Bug 30028 - [gdb/tdep, x86_64, i386] Epilogue unwinder preferred over dwarf unwinder based on gcc 4.4
Summary: [gdb/tdep, x86_64, i386] Epilogue unwinder preferred over dwarf unwinder base...
Status: RESOLVED FIXED
Alias: None
Product: gdb
Classification: Unclassified
Component: tdep (show other bugs)
Version: HEAD
: P2 normal
Target Milestone: 14.1
Assignee: Not yet assigned to anyone
URL:
Keywords:
Depends on:
Blocks:
 
Reported: 2023-01-20 14:06 UTC by Tom de Vries
Modified: 2023-02-20 13:51 UTC (History)
0 users

See Also:
Host:
Target:
Build:
Last reconfirmed:


Attachments

Note You need to log in before you can comment on or make changes to this bug.
Description Tom de Vries 2023-01-20 14:06:37 UTC
Consider test-case gdb.base/unwind-on-each-insn.exp.

On x86_64-linux, it passes.

Now, let's revert the fix in commit 49d7cd733a7 ("Change calculation of frame_id by amd64 epilogue unwinder"):
...
$ git show 49d7cd733a7f1b87aa1d40318b3d7c2b65aca5ac gdb/amd64-tdep.c > tmp.patch
$ patch -p1 -R < tmp.patch 
patching file gdb/amd64-tdep.c
Hunk #1 succeeded at 2945 (offset 8 lines).
Hunk #2 succeeded at 2994 (offset 8 lines).
...

Now we have:
...
FAIL: gdb.base/unwind-on-each-insn.exp: instruction 5: $fba_value == $foo_fba
FAIL: gdb.base/unwind-on-each-insn.exp: instruction 5: check frame-id matches
...

OK, so the test-case acts as regression test for this commit, that seems as intended.

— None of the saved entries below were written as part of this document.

-- ==== Sys2Proof/Tests/Slice0.lean ====
section
/-! SUPPORT. Tests of single definitions and single steps against the values of 95_test_vectors.md, and for every
obligation with hypotheses a concrete case that meets them. -/

open Sys2Proof Sys2Proof.Machine

namespace Sys2Proof.Tests

set_option maxRecDepth 20000

/-! ## Helpers -/

/-- What an outcome shows: the last response's code and value, and STATUS afterwards. -/
def shown (o : Host.Outcome State Fault Refusal) : Option (Nat × Nat × Nat) :=
  match o with
  | .next t => t.port.responses.getLast?.map fun r => (r.rstat.code.toNat, r.rvalue.toNat, t.engine.status.toNat)
  | .fault _ => none
  | .refused _ => none

/-- BUFLEN, TOTAL and the lanes after an outcome. -/
def held (o : Host.Outcome State Fault Refusal) : Option (Nat × Nat × List Nat) :=
  match o with
  | .next t =>
    let v := t.engine.lanes
    some (t.engine.bufLen, t.engine.total.toNat, [v.v0.toNat, v.v1.toNat, v.v2.toNat, v.v3.toNat])
  | .fault _ => none
  | .refused _ => none

/-- One command on an engine with nothing else pending. -/
def perform (w : Width) (e : Engine w) (i : Instr) : Host.Outcome State Fault Refusal := exec i (instOf e [] [])

/-- One command word, its ports at zero and empty, presented to an engine. -/
def present (w : Width) (e : Engine w) (word : BitVec 32) : Host.Outcome State Fault Refusal :=
  step (instOf e [.command ⟨word, 0, []⟩] [])

/-- An engine after INIT with seed 0. -/
def fresh (w : Width) : Engine w := (Engine.reset w).initialise 0

/-- An engine after INIT with seed 0 and INGEST of `PAT(0, n)`. -/
def filled (w : Width) (n : Nat) : Engine w := (fresh w).append (pat 0 n)

/-- An engine in which a fault has been recorded. -/
def faulty (w : Width) : Engine w := (Engine.reset w).record .illegal

/-- An engine with `VALID = 1` and the given buffer and total. -/
def engineWith (w : Width) (buf : List Byte) (total : BitVec 64) : Engine w := { fresh w with buf := buf, total := total }

/-- A byte sequence longer than any command can carry. -/
def tooLong : List Byte := List.replicate (2 ^ 64) 0

theorem tooLong_length : tooLong.length = 2 ^ 64 := List.length_replicate

/-! ## Well-formedness: an ill-formed term for each check -/

/-- 30_encoding.md R53: a seed that does not fit `SEED_IN`. -/
theorem test_init_seed_refused : (Instr.init (2 ^ 32)).wf .w32 = false := by decide
theorem test_oneshot_seed_refused : (Instr.oneshot (2 ^ 32) []).wf .w32 = false := by decide

/-- 20_memory.md R31: a data operand longer than `2^64 - 1`. -/
theorem test_ingest_length_refused : (Instr.ingest tooLong).wf .w64 = false := by
  simp [Instr.wf, dataFits, tooLong_length, Config.maxLength]
theorem test_oneshot_length_refused : (Instr.oneshot 0 tooLong).wf .w64 = false := by
  simp [Instr.wf, dataFits, tooLong_length, Config.maxLength]

theorem test_widest_operands_accepted :
    (Instr.init (2 ^ 32 - 1)).wf .w32 = true ∧ (Instr.init (2 ^ 64 - 1)).wf .w64 = true ∧
    (Instr.oneshot (2 ^ 32 - 1) [1]).wf .w32 = true ∧ (Instr.ingest [0xFF]).wf .w32 = true := by decide

/-! ## Decoding: words written out bit by bit from 30_encoding.md R51 and R57 (RSV in 28 bits, then OP in 4) -/

theorem test_decode_init : decode (w := .w64) ⟨0b0000000000000000000000000000#28 ++ 0b0001#4, 1234, [1]⟩ =
    .ok (.init 1234) := by decide
theorem test_decode_ingest : decode (w := .w32) ⟨0b0000000000000000000000000000#28 ++ 0b0010#4, 7, [97, 98]⟩ =
    .ok (.ingest [97, 98]) := by decide
theorem test_decode_digest : decode (w := .w64) ⟨0b0000000000000000000000000000#28 ++ 0b0011#4, 7, [97]⟩ =
    .ok .digest := by decide
theorem test_decode_oneshot : decode (w := .w32) ⟨0b0000000000000000000000000000#28 ++ 0b0100#4, 0xFFFFFFFF, [97]⟩ =
    .ok (.oneshot 0xFFFFFFFF [97]) := by decide
theorem test_decode_rdstatus : decode (w := .w64) ⟨0b0000000000000000000000000000#28 ++ 0b0101#4, 7, [97]⟩ =
    .ok .rdstatus := by decide
theorem test_decode_illegal :
    [0x00000000, 0x00000006, 0x0000000F, 0x00000013, 0x00000015, 0x80000003].map
      (fun word => decode (w := .w64) ⟨word, 0, []⟩) =
    [.error .reservedOpcode, .error .reservedOpcode, .error .reservedOpcode, .error .reservedBits,
      .error .reservedBits, .error .reservedBits] := by decide
theorem test_decodeTableWord :
    [0, 1, 2, 3, 4, 5, 6].map (decodeTableWord 32) =
    [none, some (.init 0), some (.ingest []), some .digest, some (.oneshot 0 []), some .rdstatus, none] := by decide

/-- The first command after reset, presented as the host presents it (3.10: `RDSTATUS` answers 0x20, `DIGEST` NOINIT). -/
theorem test_withFetchWord :
    shown (step (State.reset.withFetchWord 32 5)) = some (1, 0x20, 0x20) ∧
    shown (step (State.reset.withFetchWord 32 3)) = some (2, 2, 0x2A) := by decide

/-- 30_encoding.md R61, R62: lines of text and the transactions they stand for. -/
theorem test_assemble_init : assembleLine .w64 7 "  init  0x4D2 ; a comment".toList = some [⟨1, 1234, []⟩] := by decide
theorem test_assemble_oneshot : assembleLine .w32 7 "ONESHOT 5, PAT(3, 6)".toList = some [⟨4, 5, [3, 4, 5]⟩] := by decide
theorem test_assemble_hash :
    assembleLine .w32 7 "HASH 1, b\"a\"".toList = some [⟨1, 1, []⟩, ⟨2, 0, [97]⟩, ⟨3, 0, []⟩] := by decide
theorem test_assemble_raw : assembleLine .w32 7 ".cmd 0x80000003".toList = some [⟨0x80000003, 0, []⟩] := by decide
theorem test_assemble_wide_seed_refused : assembleLine .w32 7 "INIT 0x100000000".toList = none := by decide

For context, let's look at the foo insns:
...
00000000004004bc <foo>:
  4004bc:       55                      push   %rbp
  4004bd:       48 89 e5                mov    %rsp,%rbp
  4004c0:       90                      nop
  4004c1:       5d                      pop    %rbp
  4004c2:       c3                      ret
...

This is a minimal version of the failure:
...
$ gdb -q -batch outputs/gdb.base/unwind-on-each-insn/unwind-on-each-insn \
  -ex "b *foo" \
  -ex run \
  -ex "si 3" \
  -ex "info frame" \
  -ex si \
  -ex "info frame"
Breakpoint 1 at 0x4004bc

Breakpoint 1, 0x00000000004004bc in foo ()
0x00000000004004c1 in foo ()
Stack level 0, frame at 0x7fffffffdae0:
 rip = 0x4004c1 in foo; saved rip = 0x4004b5
 called by frame at 0x7fffffffdaf0
 Arglist at 0x7fffffffdad0, args: 
 Locals at 0x7fffffffdad0, Previous frame's sp is 0x7fffffffdae0
 Saved registers:
  rbp at 0x7fffffffdad0, rip at 0x7fffffffdad8
0x00000000004004c2 in foo ()
Stack level 0, frame at 0x7fffffffdad8:
 rip = 0x4004c2 in foo; saved rip = 0x4004b5
 called by frame at 0x7fffffffdaf0
 Arglist at 0x7fffffffdae0, args: 
 Locals at 0x7fffffffdae0, Previous frame's sp is 0x7fffffffdae0
 Saved registers:
  rip at 0x7fffffffdad8
...

The problem is that the "frame at" lists a different address at the last insn.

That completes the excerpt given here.